Erarta, Yuri Abramochkin, Salgado
My introduction to Russian documentary and to wonderful Saint Petersburg is very much due to Viktor Skubey and Ludmila Nazaruk. The latter (and her artist husband Ilya) has taken me year after year to Erarta, museum for contemporary art, brilliant collection, excellent exhibitions, super well conveyed, English and Russian texts all over.
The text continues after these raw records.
theorem hostRequests_holds : hostRequests := by
  intro s hp hf q x bs nak ready reached keyed psn taken
  refine ⟨unserved_refused hp hf, unkeyed_refused hp hf, fun ⟨hx, hs, hport, hh⟩ hk => ⟨?_, ?_, ?_, ?_⟩, fun hx hs hk h0 => ?_, ?_, ?_, ?_, ?_, ?_,
    ?_, ?_⟩
  · exact rdmaWrite_outside hp hf hx hs hport hh hk
  · exact rdmaRead_outside hp hf hx hs hport hh hk
  · exact fun a ps h0 hw hr => rdmaWrite_performs hp hf hx hs hport hh hk h0 hw hr
  · exact fun a ps hw hr => rdmaRead_performs hp hf hx hs hport hh hk hw hr
  · exact rdmaWrite_computes hp hf hx hs hk h0
  · intro slot words ⟨hx, hs, hport, hh⟩ hl pa n ps hr
    exact ⟨send_full hp hf hx hs hport hh hl hr, send_performs hp hf hx hs hport hh hl hr⟩
  · exact fun hl hs => (send_long hf hl).trans (congrArg _ (badRequest_served hp hs))
  · exact fun hs => congrArg Host.Outcome.next (badRequest_served hp hs)
  · intro hs hport h64 ha hn hh s1 w hw
    cases w with
    | none => exact launchPacket_admitted hp hf hs hport h64 ha hn hh hw
    | some c => exact launchPacket_refused hp hf hs hport h64 ha hn hh hw
  · exact congrArg Host.Outcome.next (if_pos hp)
  · exact ⟨_, congrArg Host.Outcome.next (if_pos hp), qp_modQp_self .., fun p h => qp_modQp_ne _ _ h⟩
  · exact ⟨_, congrArg Host.Outcome.next (if_pos hp), qp_modQp_self .., fun p h => qp_modQp_ne _ _ h⟩

end Sys2Proof.Proofs
end

section
namespace Sys2Proof.Proofs
open Machine Laws

/-! ## The send ring -/

/-! ### Words of an entry -/

/-- The number of two runs of bytes, one after the other. -/
theorem leNat_append (a b : List Byte) : leNat (a ++ b) = leNat a + 256 ^ a.length * leNat b := by
  induction a with
  | nil => simp [leNat]
  | cons x a ih => rw [List.cons_append, leNat, leNat, ih, List.length_cons, pow_succ]; ring

/-- The low bytes of a number in memory. -/
theorem num_mod (m : Mem) (a n k : Nat) : m.num a (n + k) % 256 ^ n = m.num a n % 256 ^ n := by
  have h : m.read a (n + k) = m.read a n ++ m.read (a + n) k := by
    rw [Mem.read, List.range_add, List.map_append, List.map_map]
    exact congrArg (m.read a n ++ ·) (List.map_congr_left fun i _ => by simp [Nat.add_assoc])
  rw [Mem.num, h, leNat_append, read_length, Nat.add_mul_mod_self_left]
  rfl

/-- A word of an entry that is written in full. -/
theorem qpWord_written (s : State) (q : Fin 4096) (w v : Nat) : (s.writeDram (s.qpAt q + w * 8) (leBytes 8 v)).qpWord q w = BitVec.ofNat 64 v := by
  have h : (s.dev.dram.write (s.qpAt q + w * 8) (leBytes 8 v)).num (s.qpAt q + w * 8) 8 = v % 256 ^ 8 := num_setNum ..
  refine (congrArg w64 h).trans (BitVec.eq_of_toNat_eq ?_)
  rw [w64, BitVec.toNat_ofNat, BitVec.toNat_ofNat]
  exact Nat.mod_mod ..

/-- A word of an entry of which nothing is written. -/
theorem qpWord_outside (s : State) (q : Fin 4096) {a : Nat} {bs : List Byte} {w : Nat}
    (h : s.qpAt q + w * 8 + 8 ≤ a ∨ a + bs.length ≤ s.qpAt q + w * 8) : (s.writeDram a bs).qpWord q w = s.qpWord q w :=
  congrArg w64 (num_write_outside _ _ _ _ _ h)

@[simp] theorem qpWord_modQp (s : State) (q p : Fin 4096) (f : Qp → Qp) (w : Nat) : (s.modQp p f).qpWord q w = s.qpWord q w := rfl

/-- A number with its low bits replaced is a word like the old one, of the new low bits. -/
theorem replaced_low {w v : Nat} (hw : w < 2 ^ 64) (hv : v < 2 ^ 24) : (w - w % 2 ^ 24 + v) % 2 ^ 64 % 2 ^ 24 = v := by omega

/-- The sender's PSN reads back as it is written (R458). -/
theorem qpPsn_setPsn (s : State) (q : Fin 4096) (v : BitVec 24) : (s.setPsn q false v).qpPsn q false = v := by
  have h : (s.setPsn q false v).qpWord q 9 =
      BitVec.ofNat 64 ((s.qpWord q 9).toNat - bits (s.qpWord q 9).toNat 0 24 * 2 ^ 0 + v.toNat * 2 ^ 0) := qpWord_written s q 9 _
  refine BitVec.eq_of_toNat_eq ?_
  rw [State.qpPsn, h, show 24 * bit false = 0 from rfl, fld_zero, BitVec.toNat_ofNat, BitVec.toNat_ofNat]
  simp only [bits, pow_zero, Nat.div_one, mul_one]
  rw [replaced_low (s.qpWord q 9).isLt v.isLt, Nat.mod_eq_of_lt v.isLt]

theorem qpPsn_sender (s : State) (q : Fin 4096) : s.qpPsn q false = (s.qpWord q 9).setWidth 24 := by
  refine BitVec.eq_of_toNat_eq ?_
  rw [State.qpPsn, show 24 * bit false = 0 from rfl, fld_zero, BitVec.toNat_ofNat, BitVec.toNat_setWidth]
  exact Nat.mod_mod ..

/-- A field of a word, as a vector. -/
theorem fld_eq_extract (v : W64) (lo n : Nat) : v.fld lo n = (v.extractLsb' lo n).toNat := by
  rw [BitVec.extractLsb'_toNat, Nat.shiftRight_eq_div_pow]
  rfl

/-- The error state reads back from the entry (R457). -/
theorem qpSt_qpError (s : State) (q : Fin 4096) : (s.qpError q).qpSt q = 2 := by
  have h : (s.qpError q).qpWord q 0 = BitVec.ofNat 64 ((s.qpWord q 0 &&& ~~~(3#64 <<< 60)) ||| (2#64 <<< 60)).toNat := qpWord_written s q 0 _
  rw [State.qpSt, h, BitVec.ofNat_toNat, BitVec.setWidth_eq, fld_eq_extract, BitVec.extractLsb'_or, BitVec.extractLsb'_and]
  rw [show (~~~(3#64 <<< 60)).extractLsb' 60 2 = 0#2 from by decide, show (2#64 <<< 60).extractLsb' 60 2 = 2#2 from by decide, BitVec.and_zero]
  decide

theorem qpCons_qpError (s : State) (q : Fin 4096) : (s.qpError q).qpCons q = s.qpCons q :=
  congrArg (BitVec.setWidth 32) (qpWord_outside (w := 10) s q (.inr (by rw [leBytes_length]; omega)))

/-- The consumer count reads back as it is written (R463). -/
theorem qpCons_written (s : State) (q : Fin 4096) (v : BitVec 32) : (s.writeDram (s.qpAt q + 0x50) (leBytes 4 v.toNat)).qpCons q = v := by
  have h : (s.dev.dram.write (s.qpAt q + 0x50) (leBytes 4 v.toNat)).num (s.qpAt q + 0x50) 4 = v.toNat % 256 ^ 4 := num_setNum ..
  have hm : (s.dev.dram.write (s.qpAt q + 0x50) (leBytes 4 v.toNat)).num (s.qpAt q + 0x50) 8 % 256 ^ 4 = _ := num_mod _ _ 4 4
  refine BitVec.eq_of_toNat_eq ?_
  change (BitVec.setWidth 32 (w64 ((s.dev.dram.write (s.qpAt q + 0x50) (leBytes 4 v.toNat)).num (s.qpAt q + 0x50) 8))).toNat = _
  rw [h] at hm
  rw [BitVec.toNat_setWidth, w64, BitVec.toNat_ofNat]
  have := v.isLt
  omega

/-! ### Requests in progress -/

section
variable {s : State} (hp : s.dev.power = .running) (hx : s.dev.phase.getLsbD 0 = true) (hv : s.qpValid s.pair = true) (hst : s.qpSt s.pair = 1)
include hp hx hv hst

theorem doorbell_spec {pa : Nat} (hpa : s.portPa (s.qpCtx s.pair) (s.qpWord s.pair 5).toNat false = some pa) :
    exec .doorbell s = .next
      (if s.qpSize s.pair < ((BitVec.ofNat 32 (leNat (s.physRead (s.qpCtx s.pair) pa 8)) : BitVec 32) - s.qpCons s.pair).toNat then s.qpError s.pair
       else s.modQp s.pair fun k => { k with producer := some (BitVec.ofNat 32 (leNat (s.physRead (s.qpCtx s.pair) pa 8))) }) := by
  refine congrArg Host.Outcome.next ((if_neg ?_).trans (by rw [hpa]))
  simp [hp, hv, hst, show s.exchange = true from hx]

section
variable (ht : (s.qp s.pair).taken = none) {r : WorkReq} (hw : s.workReq s.pair = some r)
include ht hw

theorem takeRequest_malformed (hok : r.ok (s.qpPeer s.pair) = false) (op : Nat) (f : State → WorkReq → Qp → State) :
    s.takeRequest op f = s.endsWith s.pair 0x83 := by
  unfold State.takeRequest
  dsimp only
  rw [if_neg (by simp [hp, hv, hst, ht, show s.exchange = true from hx]), hw]
  exact if_pos (by rw [hok]; rfl)

/-- A valid request of the operation goes on. -/
theorem takeRequest_eq (hok : r.ok (s.qpPeer s.pair) = true) (f : State → WorkReq → Qp → State) : s.takeRequest r.op f = f s r (s.qp s.pair) := by
  unfold State.takeRequest
  dsimp only
  rw [if_neg (by simp [hp, hv, hst, ht, show s.exchange = true from hx]), hw]
  exact (if_neg (by rw [hok]; exact Bool.false_ne_true)).trans (if_neg (not_not_intro rfl))

end

end

theorem localBytes_reached {s : State} {q : Fin 4096} {a n : Nat} {ps : List (Nat × Nat)} (f : List Byte → State → State)
    (hr : s.reach (s.qpCtx q) false (runParts a n) = ⟨ps, true, false⟩) :
    s.localBytes q a n f = f (ps.flatMap fun p => s.physRead (s.qpCtx q) p.1 p.2) (s.portRead (s.qpCtx q) ps).2 := by
  unfold State.localBytes
  dsimp only
  rw [hr]
  rfl

end Sys2Proof.Proofs
end

section
namespace Sys2Proof.Proofs
open Machine Laws

/-! ### Parts of requests -/

/-- A part of `n` bytes more is done. -/
theorem progress_qp (s : State) (q : Fin 4096) (r : WorkReq) (n : Nat) : (s.progress q r n).qp q =
    { s.qp q with pos := (s.qp q).pos + n, taken := if r.len ≤ (s.qp q).pos + n then some 0 else none } := qp_modQp_self ..

/-- What leaves of a request does not turn on what its local bytes were read with. -/
theorem sentReq_reads (q : Fin 4096) (r : WorkReq) (a : W64) (bs : List Byte) : ApartFromReads fun s => s.sentReq q r a bs := fun _ _ _ _ => rfl

/-- The part of a request that is sent to the host, from the state after its bytes were read. -/
def sentPacket (s : State) (q : Fin 4096) (r : WorkReq) (a : W64) (n : Nat) (bs : List Byte) : State :=
  ((s.emit (.request q.val (s.sentReq q r a bs))).setPsn q false (s.qpPsn q false + 1)).progress q r n

/-- The frame that carries a part of a request to a peer. -/
def sentFrame (s : State) (q : Fin 4096) (r : WorkReq) (p : Fin 12) (a : W64) (n : Nat) (bs : List Byte) (last : BitVec 16) : State :=
  (((s.emit (.request q.val (s.sentReq q r a bs))).sendData p bs).progress q r n).modQp q fun k => { k with last := some last }

theorem sentPacket_spec (s : State) (q : Fin 4096) (r : WorkReq) (a : W64) (n : Nat) (bs : List Byte) :
    (sentPacket s q r a n bs).qp q = { s.qp q with pos := (s.qp q).pos + n, taken := if r.len ≤ (s.qp q).pos + n then some 0 else none } ∧
      (sentPacket s q r a n bs).qpPsn q false = s.qpPsn q false + 1 ∧
      (sentPacket s q r a n bs).outbox = s.outbox ++ [.request q.val (s.sentReq q r a bs)] :=
  ⟨progress_qp .., qpPsn_setPsn .., rfl⟩

/-- A data frame leaves, and is kept with its number for replay (R465). -/
theorem sendData_spec (s : State) (p : Fin 12) (bs : List Byte) : ∃ f, (s.sendData p bs).dev.links[p] =
    { s.dev.links[p] with sendSeq := s.dev.links[p].sendSeq + 1, replay := s.dev.links[p].replay ++ [(s.dev.links[p].sendSeq, f)] } ∧
    (s.sendData p bs).outbox = s.outbox ++ [.frame p.val f] := by
  refine ⟨_, ?_, rfl⟩
  unfold State.sendData
  dsimp only
  rw [modLink_get]
  rfl
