-- ==== Sys2Proof/Laws/Decode.lean ====
section
/-! SUPPORT. The fields of a command word the encoder writes. -/

namespace Sys2Proof

/-- The word's number, when every field fits (R62): each field is a multiple of its place, so `or` adds. -/
theorem cmdWord_toNat {op addr sk sb ek eb : Nat} (h1 : op < 16) (h2 : addr < 4096) (h3 : sk < 4) (h4 : sb < 256)
    (h5 : ek < 4) (h6 : eb < 256) :
    (cmdWord op addr sk sb ek eb).toNat =
      op + addr * 2 ^ 4 + sk * 2 ^ 16 + sb * 2 ^ 18 + ek * 2 ^ 26 + eb * 2 ^ 28 := by
  have e1 : op ||| addr <<< 4 = op + addr * 2 ^ 4 := by
    rw [Nat.or_comm, ← Nat.shiftLeft_add_eq_or_of_lt (by omega), Nat.shiftLeft_eq]; omega
  have e2 : (op + addr * 2 ^ 4) ||| sk <<< 16 = op + addr * 2 ^ 4 + sk * 2 ^ 16 := by
    rw [Nat.or_comm, ← Nat.shiftLeft_add_eq_or_of_lt (by omega), Nat.shiftLeft_eq]; omega
  have e3 : (op + addr * 2 ^ 4 + sk * 2 ^ 16) ||| sb <<< 18 = op + addr * 2 ^ 4 + sk * 2 ^ 16 + sb * 2 ^ 18 := by
    rw [Nat.or_comm, ← Nat.shiftLeft_add_eq_or_of_lt (by omega), Nat.shiftLeft_eq]; omega
  have e4 : (op + addr * 2 ^ 4 + sk * 2 ^ 16 + sb * 2 ^ 18) ||| ek <<< 26 =
      op + addr * 2 ^ 4 + sk * 2 ^ 16 + sb * 2 ^ 18 + ek * 2 ^ 26 := by
    rw [Nat.or_comm, ← Nat.shiftLeft_add_eq_or_of_lt (by omega), Nat.shiftLeft_eq]; omega
  have e5 : (op + addr * 2 ^ 4 + sk * 2 ^ 16 + sb * 2 ^ 18 + ek * 2 ^ 26) ||| eb <<< 28 =
      op + addr * 2 ^ 4 + sk * 2 ^ 16 + sb * 2 ^ 18 + ek * 2 ^ 26 + eb * 2 ^ 28 := by
    rw [Nat.or_comm, ← Nat.shiftLeft_add_eq_or_of_lt (by omega), Nat.shiftLeft_eq]; omega
  rw [cmdWord, e1, e2, e3, e4, e5, BitVec.toNat_ofNat, Nat.mod_eq_of_lt (by omega)]

/-- A field of a command word as a quotient and remainder of its number. -/
theorem field_toNat (cmd : BitVec 36) (lo len : Nat) :
    (cmd.extractLsb' lo len).toNat = cmd.toNat / 2 ^ lo % 2 ^ len := by
  rw [BitVec.extractLsb'_toNat, Nat.shiftRight_eq_div_pow]

/-- An op code fits its field (R63). -/
theorem opcode_lt (i : Instr) : i.opcode < 16 := by cases i <;> simp [Instr.opcode]

/-- A kind code fits its field. -/
theorem kindCode_lt (b : Bound) : b.kindCode < 4 := by cases b <;> simp [Bound.kindCode]

/-- A well-formed bound's value fits its field. -/
theorem value_lt {b : Bound} (h : b.wf = true) : b.value < 256 := by
  cases b <;> simp_all [Bound.wf, Bound.value] <;> exact h

/-- A bound is read back from its kind code and value (R64). -/
theorem decodeBound_encoded (b : Bound) : decodeBound b.kindCode b.value = some b := by cases b <;> rfl

end Sys2Proof
end

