/-- Every instruction answers a next state, and `Effect` says all it can be. -/
theorem exec_effect (i : Instr) (s : State) : Answers (Effect i s) (exec i s) := by
  have herr := answers_raise i s
  cases i with
  | read a => exact .withKind herr fun _ _ => answers_answer _ s ..
  | lookup a => exact .withKind herr fun _ _ => answers_answer _ s ..
  | readBit a n => exact .withKind herr fun _ _ => .ifIndex herr (answers_answer _ s ..)
  | readBits a sb eb => exact .withKind herr fun _ _ => .withInterval herr fun _ _ => answers_answer _ s ..
  | resetAll => exact .next (.restoreAll rfl)
  | resetReg a => exact .withKind herr fun k hk => .next (.restore k rfl (decide_eq_true hk))
  | write a v =>
    exact .withKind herr fun k hk => .ifWritable herr fun hw =>
      answers_writeValue s _ rfl (decide_eq_true hk) hw
  | writeBit a n bit =>
    exact .withKind herr fun k hk => .ifWritable herr fun hw => .ifIndex herr
      (answers_writeValue s _ rfl (decide_eq_true hk) hw)
  | writeBits a sb eb x =>
    exact .withKind herr fun k hk => .ifWritable herr fun hw => .withInterval herr fun _ _ =>
      answers_writeValue s _ rfl (decide_eq_true hk) hw

theorem effect_of_exec {i : Instr} {s t : State} (h : exec i s = .next t) : Effect i s t :=
  (exec_effect i s).of_next h

/-- An effect keeps every register that R46 does not let the instruction change. -/
theorem Effect.csr_eq_of_not_mayChange {i : Instr} {s t : State} {k : Kind} (h : Effect i s t)
    (hk : i.mayChange k = false) : t.csr k = s.csr k := by
  have hne : ∀ j, i.mayChange j = true → k ≠ j := by rintro _ hj rfl; simp [hk] at hj
  cases h with
  | answer st v => simp
  | store j v hw hc hj => simp [hne j hc]
  | restore j hr hc => simp [State.resetKind, hne j hc]
  | restoreAll hi => subst hi; cases hk

/-- An effect leaves a read-only register as it was or restores its power-on value (R108, R125). -/
theorem Effect.csr_of_readOnly {i : Instr} {s t : State} {k : Kind} (h : Effect i s t) (hk : readOnly k = true) :
    t.csr k = s.csr k ∨ t.csr k = powerOnValue k := by
  cases h with
  | answer st v => simp
  | store j v hw hc hj =>
    have hne : k ≠ j := by rintro rfl; simp [hk] at hj
    simp [hne]
  | restore j hr hc => by_cases hj : k = j <;> simp [State.resetKind, hj]
  | restoreAll hi => simp [csr_resetMapped]

/-- Settles O27: by `Effect`, a request stores into or restores only a register that R46 lets it change. -/
theorem onlyTheNamedRegisterChanges : Obligations.OnlyTheNamedRegisterChanges :=
  fun _ _ _ _ h hk => (effect_of_exec h).csr_eq_of_not_mayChange hk

/-! ### READ and WRITE at a mapped address -/

theorem exec_read_of_mapped {a : Nat} {k : Kind} (s : State) (hk : decodeAddr a = some k) :
    exec (.read a) s = .next (s.withResponse .ok (s.csr k)) :=
  withKind_some hk

theorem exec_write_of_writable {a : Nat} {k : Kind} (s : State) (v : Word) (hk : decodeAddr a = some k)
    (hw : readOnly k = false) : exec (.write a v) s = .next ((s.setCsr k v).withResponse .ok 0) := by
  calc exec (.write a v) s = s.ifWritable k ((s.writeValue k v).respondOk 0) := withKind_some hk
    _ = (s.writeValue k v).respondOk 0 := by simp [State.ifWritable, hw]
    _ = .next ((s.setCsr k v).withResponse .ok 0) := by rw [writeValue_of_writable s v hw]; rfl

theorem exec_write_of_readOnly {a : Nat} {k : Kind} (s : State) (v : Word) (hk : decodeAddr a = some k)
    (hr : readOnly k = true) : exec (.write a v) s = .next (s.withResponse .readOnlyRegister 0) := by
  calc exec (.write a v) s = s.ifWritable k ((s.writeValue k v).respondOk 0) := withKind_some hk
    _ = s.raise .readOnlyRegister := by simp [State.ifWritable, hr]

/-- A READ straight after a WRITE of a register that is not read-only answers the value written (R24, R27). -/
theorem read_after_write {a : Nat} {k : Kind} (s : State) (v : Word) (hk : decodeAddr a = some k)
    (hw : readOnly k = false) :
    ∃ t u, exec (.write a v) s = .next t ∧ exec (.read a) t = .next u ∧ u.response = some ⟨.ok, v⟩ :=
  ⟨_, _, exec_write_of_writable s v hk hw, exec_read_of_mapped _ hk, by simp⟩

/-- Settles O30: neither FCSR nor MISA is read-only, so each stores every bit of the value. -/
theorem writeThenReadReturnsTheValue : Obligations.WriteThenReadReturnsTheValue := by
  rintro a v s (rfl | rfl)
  · exact read_after_write (k := .fcsr) s v rfl rfl
  · exact read_after_write (k := .misa) s v rfl rfl

/-! ### The vendor ID invariant -/

/-- Settles O43: `State.reset` holds the constant the invariant names. -/
theorem vendorIdHoldsAtReset : Obligations.VendorIdHoldsAtReset := rfl

/-- A step leaves a read-only register as it was or at its power-on value, whatever the step does. -/
theorem step_csr_of_readOnly {s t : State} {k : Kind} (hk : readOnly k = true) (h : step s = .next t) :
    t.csr k = s.csr k ∨ t.csr k = powerOnValue k := by
  rcases step_next_cases h with ⟨-, rfl⟩ | ⟨-, -, rfl⟩ | ⟨-, r, rest, i, -, -, hexec⟩
  · exact .inr (csr_resetMapped _ k)
  · exact .inl (csr_sampled s k)
  · simpa using (effect_of_exec hexec).csr_of_readOnly hk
This time three exhibitions caught our eyes: 1) Belarussian contemporary artists, strong in expression, about freedom and its absence, personal styles, extraordinary and sometimes scary interpretations of our lives. 2) Salgado’s Genesis was there, had seen it before, this photographer is a genius in framing and in his pointing to us, that we should take care of our world. His pinguins, his tortoise, his portrait of a Nenet, unique! 3) And the Yuri Abramochkin, born 1936, press photographer with access to Kreml and surroundings, portraits of Gagarin, of the central committee members waiting for Brezhnev, all with hats, of Kruschev with the shadow of Brezhnev catching up on him. But also documentary photos of people, regular citizens of the USSR… and a text from him, in many ways a true, respectful documentarian, read this:
”Press photographers differ from those working in the field of experimental photography, applied photography etc. in that the former shoot real people, their life… They walk through their lives with a camera. My credo is to gaze into the environment, to look around instead of peeking (there is something tactless about it) and catch unique moments in life, you sometimes see things that would never devise or invent yourself”.